When avoiding these plants is not possible, it is recommended to wear personal protective clothing, e.g., disposable or washable, as a common solution for outdoor occupations. However, caution is needed to avoid urushiol secondary exposure (until clothes are laundered) or from clothing material that does not stop urushiol penetration to skin, e.g., sweaty, thin clothing. Use woven fabric, such as wool. If necessary, consider a waterproof coverall suit. Use heavy duty leather, not cotton gloves, for good protection from urushiol. Depending on protection needs, consider heavy duty vinyl (PVC) gloves since they prevent urushiol penetration, but latex or rubber gloves do not.
Although controversial, the evaluation of skin barrier creams, as protective agents prior to exposure to toxic plants, has been investigated for a 20+ years in effort to decrease the extensive hazard in the U.S. Forestry Services and other occupations. In the mid 1990s, it was reported that up to 150 barrier preparations had been evaluated. In 1992, several barrier creams were evaluated in clinical studies
and reported to be effective to prevent or reduce TD severity, but they are not commercially available today. Of these barrier creams, only one, topical 5% quaternium-18 bentonite lotion
, has been evaluated to prevent or minimize allergic reaction from urushiol exposure. This preparation was approved by the FDA in 1996 as Ivy Block
, and was the preferred barrier cream, but unfortunately it was discontinued in ~2018. Currently, there is another purported barrier cream, e.g., Ivy-X
, available commercially that claims to be effective, but there is no published randomized clinical trials reporting effectiveness at this time.

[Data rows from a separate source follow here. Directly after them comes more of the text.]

-- ==== Sys2Proof/Certificates/Slice0/Obligations.lean ====
section
/-! DEFINITION. The statements for the provers, by family of the opcode table. A completion clause says, under conditions on
the state and the operands alone, which next state the command answers. -/

open Sys2Proof Sys2Proof.Machine

/-! ## The block as a whole -/

/-- A step runs the command at the front of the queue on the state with the queue's rest.

With no command waiting each Denor port sends one frame of what is to leave; with nothing to leave and no port live the block
idles (the model's choices, log entries 1 and 131). -/
def Obligations.StepRunsTheFrontCommand : Prop :=
  (∀ (c : Instr) (rest : List Instr) (s : State), s.pending = c :: rest → step s = exec c { s with pending := rest }) ∧
  (∀ s : State, s.pending = [] → step s = .next (sendFrames s)) ∧
  (∀ s : State, (∀ c, c < 12 → (s.chiplet c).outbound = []) → s.dev.receiptsOut = s.dev.receipts.length →
     s.dev.keeperSent = s.dev.keeperOut.length →
     (∀ p, (s.port p).txSlots = [] ∧ (s.port p).live = false) → ∀ p, (sendFrames s).port p = s.port p)

/-- No command, on any state, stops the block: every row has an effect and every open value is a free value.

The model's choices (log entries) in it: the free values (10 to 38) in place of stops. -/
def Obligations.NoCommandStopsTheBlock : Prop := ∀ (c : Instr) (s : State), ∃ t, exec c s = .next t

/-- Every command leaves the queue alone, so each step takes exactly the front command off it and keeps the rest in its
order: commands run first in, first out.

The model's choices (log entries) in it: the queue of commands (1). -/
def Obligations.EveryStepTakesOnlyTheFrontCommand : Prop :=
  ∀ (s t : State), step s = .next t → t.pending = s.pending.tail

/-- From a queue of well-formed commands every step leads to a queue of well-formed commands.

The model's choices (log entries) in it: the queue of commands (1). -/
def Obligations.QueuedCommandsStayWellFormed : Prop :=
  ∀ (s t : State), (∀ c ∈ s.pending, c.wf = true) → step s = .next t → ∀ c ∈ t.pending, c.wf = true

/-- The state after reset meets the invariants: no command waits, and every table and memory has its canonical form. Every
register holds the reset value of its table: those of tiles, field controllers, blocks, ports, stacks, keepers, mailbox ends,
the power board and the device manager.

The model's choices (log entries) in it: an empty queue and halted tiles without an image (1, 2), the reset values that
the spec does not give (6 to 9). -/
def Obligations.ResetIsAsTheTablesSay : Prop :=
  State.reset.pending = [] ∧ State.reset.wf = true ∧
  (∀ t : TileId, (∀ o ∈ tsOffsets, tsWord (State.reset.tile t) o 0 = 0) ∧ (State.reset.tile t).seq = .halted ∧
    (∀ k, (State.reset.tile t).slot k = {})) ∧
  (∀ f, fcWord State.reset f 0x10 = 0 ∧ fcWord State.reset f 0x11 = 0x3E8 ∧ fcWord State.reset f 0x12 = 0 ∧
    fcWord State.reset f 0x13 = 0xA ∧ fcWord State.reset f 0x14 = 0x1F4 ∧ fcWord State.reset f 0x15 = 0x8FC000 ∧
    fcWord State.reset f 0x16 = 0 ∧ ∀ n, n < 16 → fcWord State.reset f (0x20 + n) = 0xFFFFFFFF) ∧
  (∀ b, bsWord State.reset b 0x10 = 0x40000 ∧ bsWord State.reset b 0x12 = 0x320100 ∧ bsWord State.reset b 0x13 = 0 ∧
    bsWord State.reset b 0x14 = 0x7D00 ∧ bsWord State.reset b 0x15 = 0) ∧
  (∀ c o, lkWord State.reset c o = 0) ∧ (∀ n, stWord State.reset n 0x10 = 0 ∧ stWord State.reset n 0x11 = 0) ∧
  (∀ k, kpWord State.reset k 0x10 = 0x10000 ∧ kpWord State.reset k 0x11 = 0 ∧ kpWord State.reset k 0x12 = 0 ∧
    kpWord State.reset k 0x13 = 0) ∧
  (∀ e, mbxWord State.reset e 0xE2 = 0 ∧ mbxWord State.reset e 0xE3 = 8 ∧ mbxWord State.reset e 0xE4 = 1 ∧
    ∀ n, n < 16 → mbxWord State.reset e (0xD0 + n) = 0) ∧
  pbCtrlWord State.reset 0 = 0 ∧ pbCtrlWord State.reset 1 = 0 ∧
  dmWord State.reset 0x00 = 0x10100 ∧ dmWord State.reset 0x10 = 0x10100 ∧ dmWord State.reset 0x11 = 0x5FB44E20 ∧
  dmWord State.reset 0x12 = 0 ∧ dmWord State.reset 0x13 = 0

/-- Encoding and decoding agree: the word of any legal tile instruction decodes to that instruction, every operand at every
value its encoding admits; the events of its accesses (R107, R125) are no part of the word. -/
def Obligations.TileWordsReadBack : Prop :=
  ∀ (i : Instr) (t : TileId), issuer i = some t → i.encodingOk = true → decodeTile t i.word = some (quiet i)

/-- Words written out from the encodings of R239 to R265 decode to the instructions they stand for. -/
def Obligations.WrittenOutWordsDecode : Prop :=
  decodeTile 5 0x0118830000000007 = none ∧
  decodeTile 5 0x0118810000000007 = some (.add 5 ⟨3, 2, 0, true, 7⟩) ∧
  decodeTile 5 0x0118840000000000 = some (.add 5 ⟨3, 2, 2, false, 0⟩) ∧
  decodeTile 5 0x1010000040000005 = none ∧
  decodeTile 5 0x20108000000000AB = some (.beq 5 ⟨2, 2, 0xAB⟩) ∧
  decodeTile 5 0x2500000300000010 = some (.loop 5 ⟨0, 3, 0x10⟩) ∧
  decodeTile 5 0xF000000000000000 = some (.yield 5) ∧
  decodeTile 5 0xFF00000000000000 = some (.halt 5) ∧
  decodeTile 5 0 = none

/-! ## Tile instructions in general (R238, R240, R267) -/

/-- An instruction of a tile changes nothing but that tile, the postcards on their way and the copies of its fault notes: no other
tile, no other unit. HALT is reported to the Postmaster besides.

On a tile that is halted, held, or whose block is not ACTIVE, no instruction issues, and none issues behind one that waits:
nothing changes.

The model's choices (log entries) in it: the operands in the command and the waiting at issue (39, 40). -/
def Obligations.TileInstructionsStayOnTheirTile : Prop :=
  (∀ (i : Instr) (t : TileId) (s u : State), issuer i = some t → exec i s = .next u →
     SameButTiles s { u with dev := { u.dev with halts := s.dev.halts } } ∧ (∀ v : TileId, v ≠ t → u.tile v = s.tile v) ∧
     u.dev.halts = (if i = .halt t ∧ s.issues t = true ∧ (s.tile t).mayIssue i.word = true then s.dev.halts ++ [t] else s.dev.halts)) ∧
  (∀ (i : Instr) (t : TileId) (s : State), issuer i = some t → s.issues t = false ∨ (s.tile t).mayIssue i.word = false →
     exec i s = .next s)

/-- A word whose encoding is illegal faults: TS_SEQ_FAULT takes cause 0x1 of the sequencer with the PC and the word unless
it already holds a fault, issue stops with the PC where it is, and a FAULT_NOTE of cause 0x1 goes out.

ILLEGAL_INSTRUCTION completes on every word: of a fetched word that the decoder refuses it takes that fault, its whole effect;
a word that decodes is no illegal instruction and changes nothing.

The model's choices (log entries) in it: the issue queue at a fault (42), IMM32 while IMM is 0 (43), PC at a fault (45), a
halted sequencer that stays halted (47). -/
def Obligations.IllegalWordsFault : Prop :=
  (∀ (i : Instr) (t : TileId) (s : State), issuer i = some t → s.issues t = true → (s.tile t).mayIssue i.word = true →
     i.encodingOk = false →
     ∃ u, exec i s = .next u ∧ (u.tile t).seq = .held ∧ (u.tile t).pc = (s.tile t).pc ∧
       (u.tile t).seqFault = (if bitAt (s.tile t).seqFault 31 then (s.tile t).seqFault
         else seqFaultWord 0x1 unitSequencer (s.tile t).pc) ∧
       u.dev.cards = s.dev.cards ++ [⟨srcTile t, faultNoteCard 0x1 (s.tile t).noteWave t⟩]) ∧
  (∀ (t : TileId) (w : BitVec 64) (s : State),
     (decodeTile t w ≠ none → exec (.illegalInstruction t w) s = .next s) ∧
     (s.issues t = true → (s.tile t).mayIssue w = true → decodeTile t w = none →
       exec (.illegalInstruction t w) s =
         .next (takeFault t (.seq 0x1 unitSequencer) w (s.putTile t (s.tile t).fetch))) ∧
     (s.issues t = true → (s.tile t).mayIssue w = true → decodeTile t w = none →
       ∃ u, exec (.illegalInstruction t w) s = .next u ∧ (u.tile t).seq = .held ∧ (u.tile t).pc = (s.tile t).pc ∧
         (bitAt (s.tile t).seqFault 31 = false →
           (u.tile t).seqFault = seqFaultWord 0x1 unitSequencer (s.tile t).pc ∧ (u.tile t).seqWord = w) ∧
         u.dev.cards = s.dev.cards ++ [⟨srcTile t, faultNoteCard 0x1 (s.tile t).noteWave t⟩]))

/-! ## Scalar, address and control instructions (R232, R241 to R243) -/

/-- The scalar instructions write s[D] with the results of R241 and go on with the next instruction.

ASET and AINC write a[D], AGET reads a[A] into s[D] (R241). Their words have the one layout of R241, and they are legal
exactly where their unused fields are 0, a field that names an address register has its top bit at 0 (R240), and MOVC selects
no item above 6.

The model's choices (log entries) in it: none in what R241 is cited for; the issue queue beside it (42). -/
def Obligations.RegisterInstructionsWriteD : Prop :=
  (∀ (t : TileId) (f : ScalarOps) (s : State),
     let x := s.tile t
     let a := x.sreg f.a
     let b := if f.imm then f.imm32 else x.sreg f.b
     let n := b.toNat % 32
     (Issues (.add t f) t s → Executes (.add t f) t s (x.setS f.d (a + b))) ∧
     (Issues (.sub t f) t s → Executes (.sub t f) t s (x.setS f.d (a - b))) ∧
     (Issues (.mul t f) t s → Executes (.mul t f) t s (x.setS f.d (a * b))) ∧
     (Issues (.and t f) t s → Executes (.and t f) t s (x.setS f.d (a &&& b))) ∧
     (Issues (.or t f) t s → Executes (.or t f) t s (x.setS f.d (a ||| b))) ∧
     (Issues (.xor t f) t s → Executes (.xor t f) t s (x.setS f.d (a ^^^ b))) ∧
     (Issues (.shl t f) t s → Executes (.shl t f) t s (x.setS f.d (a <<< n))) ∧
     (Issues (.shr t f) t s → Executes (.shr t f) t s (x.setS f.d (a >>> n))) ∧
     (Issues (.sra t f) t s → Executes (.sra t f) t s (x.setS f.d (a.sshiftRight n))) ∧
     (Issues (.slt t f) t s → Executes (.slt t f) t s (x.setS f.d (if a.toInt < b.toInt then 1 else 0))) ∧
     (Issues (.sltu t f) t s → Executes (.sltu t f) t s (x.setS f.d (if a.toNat < b.toNat then 1 else 0))) ∧
     (Issues (.fadd t f) t s → Executes (.fadd t f) t s (x.setS f.d (fadd a b))) ∧
     (Issues (.fmul t f) t s → Executes (.fmul t f) t s (x.setS f.d (fmul a b))) ∧
     (Issues (.flt t f) t s → Executes (.flt t f) t s (x.setS f.d (if fltB a b then 1 else 0))) ∧
     (Issues (.frcp t f) t s → Executes (.frcp t f) t s (x.setS f.d (frecip a))) ∧
     (Issues (.movc t f) t s → Executes (.movc t f) t s (x.setS f.d (movcItem t x f.imm32.toNat)))) ∧
  (∀ (t : TileId) (f : ScalarOps) (s : State),
     let x := s.tile t
     let b := if f.imm then f.imm32 else x.sreg f.b
     let d : BitVec 4 := f.d.setWidth 4
     (Issues (.aset t f) t s → Executes (.aset t f) t s (x.setA d (x.sreg f.a + b))) ∧
     (Issues (.ainc t f) t s → Executes (.ainc t f) t s (x.setA d (x.areg d + b))) ∧
     (Issues (.aget t f) t s → Executes (.aget t f) t s (x.setS f.d (x.areg (f.a.setWidth 4))))) ∧
  (∀ (t : TileId) (f : ScalarOps),
     let binary : List Instr := [.add t f, .sub t f, .mul t f, .and t f, .or t f, .xor t f, .shl t f, .shr t f, .sra t f,
       .slt t f, .sltu t f, .fadd t f, .fmul t f, .flt t f]
     (∀ i ∈ binary ++ [.frcp t f, .movc t f, .aset t f, .ainc t f, .aget t f], i.word.toNat % 2 ^ 56 =
       f.d.toNat * 2 ^ 51 + f.a.toNat * 2 ^ 46 + f.b.toNat * 2 ^ 41 + f.imm.toNat * 2 ^ 40 + f.imm32.toNat) ∧
     (∀ i ∈ binary, i.encodingOk = true ↔ (f.imm = true → f.b = 0)) ∧
     ((Instr.frcp t f).encodingOk = true ↔ f.b = 0 ∧ f.imm = false ∧ f.imm32 = 0) ∧
     ((Instr.movc t f).encodingOk = true ↔ f.imm = true ∧ f.a = 0 ∧ f.b = 0 ∧ f.imm32.toNat < 7) ∧
     ((Instr.aset t f).encodingOk = true ↔ (f.imm = true → f.b = 0) ∧ f.d.toNat < 16) ∧
     ((Instr.ainc t f).encodingOk = true ↔ (f.imm = true → f.b = 0) ∧ f.a = 0 ∧ f.d.toNat < 16) ∧
     ((Instr.aget t f).encodingOk = true ↔ f.b = 0 ∧ f.imm = false ∧ f.imm32 = 0 ∧ f.a.toNat < 16))

/-- Reading back after ADD, for each register: s[D] reads the sum, every other scalar register and every address register
reads as before; s0 reads 0, also as a destination. No flag, no other register of the sequencer but PC and loops moves, and
no byte of a memory changes.

Reading back after ASET: a[D] reads the sum, every other address register and every scalar register reads as before; a0
reads 0, also as a destination.

The model's choices (log entries) in it: the operands in the command (39). -/
def Obligations.RegistersReadBack : Prop :=
  (∀ (t : TileId) (f : ScalarOps) (s : State) (r : BitVec 5) (q : BitVec 4), Issues (.add t f) t s →
     ∃ u, exec (.add t f) s = .next u ∧
       (u.tile t).sreg 0 = 0 ∧
       (u.tile t).sreg r = (if r = f.d ∧ r ≠ 0 then (s.tile t).sreg f.a + (if f.imm then f.imm32 else (s.tile t).sreg f.b)
         else (s.tile t).sreg r) ∧
       (u.tile t).areg q = (s.tile t).areg q ∧
       (u.tile t).finFlags = (s.tile t).finFlags ∧ (u.tile t).ctx = (s.tile t).ctx ∧ (u.tile t).slots = (s.tile t).slots ∧
       (u.tile t).sb = (s.tile t).sb ∧ (u.tile t).seqFault = (s.tile t).seqFault ∧
       SameMemories (s.tile t) (u.tile t) ∧ u.dev = s.dev) ∧
  (∀ (t : TileId) (f : ScalarOps) (s : State) (r : BitVec 5) (q : BitVec 4), Issues (.aset t f) t s →
     ∃ u, exec (.aset t f) s = .next u ∧
       (u.tile t).areg 0 = 0 ∧
       (u.tile t).areg q = (if q = f.d.setWidth 4 ∧ q ≠ 0
         then (s.tile t).sreg f.a + (if f.imm then f.imm32 else (s.tile t).sreg f.b) else (s.tile t).areg q) ∧
       (u.tile t).sreg r = (s.tile t).sreg r ∧ SameMemories (s.tile t) (u.tile t) ∧ u.dev = s.dev)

It is paramount to lessen the amount of time and concentration of urushiol on skin in effort to decrease symptom severity, but many lack awareness of when they were exposed. Urushiol is known to be degraded with water. If you are aware, immediately wash exposed skin within 60 minutes. (See Table 1). However, it is still recommended by expert consensus
to wash exposed skin up to two hours after urushiol exposure by using repetitive high-pressure, single direction gentle washing with soap (e.g., Dial Ultra or Dawn) and under hot running water. However, this recommendation is not applicable in the outdoors with limited resources. (Note: it is still controversial to use cool, warm or hot water with dish soap to remove urushiol from skin). Based on the evidence, we recommend to use water and dish soap, or wash exposed skin with rubbing (isopropyl) alcohol as a common household product reported for many decades to be effective. The use of rubbing alcohol should be followed by a water rinse, if available. Other recommended household solutions for cleaning urushiol off skin or tools is either mineral spirits, or hypochlorite (dilute 1:9 bleach/water).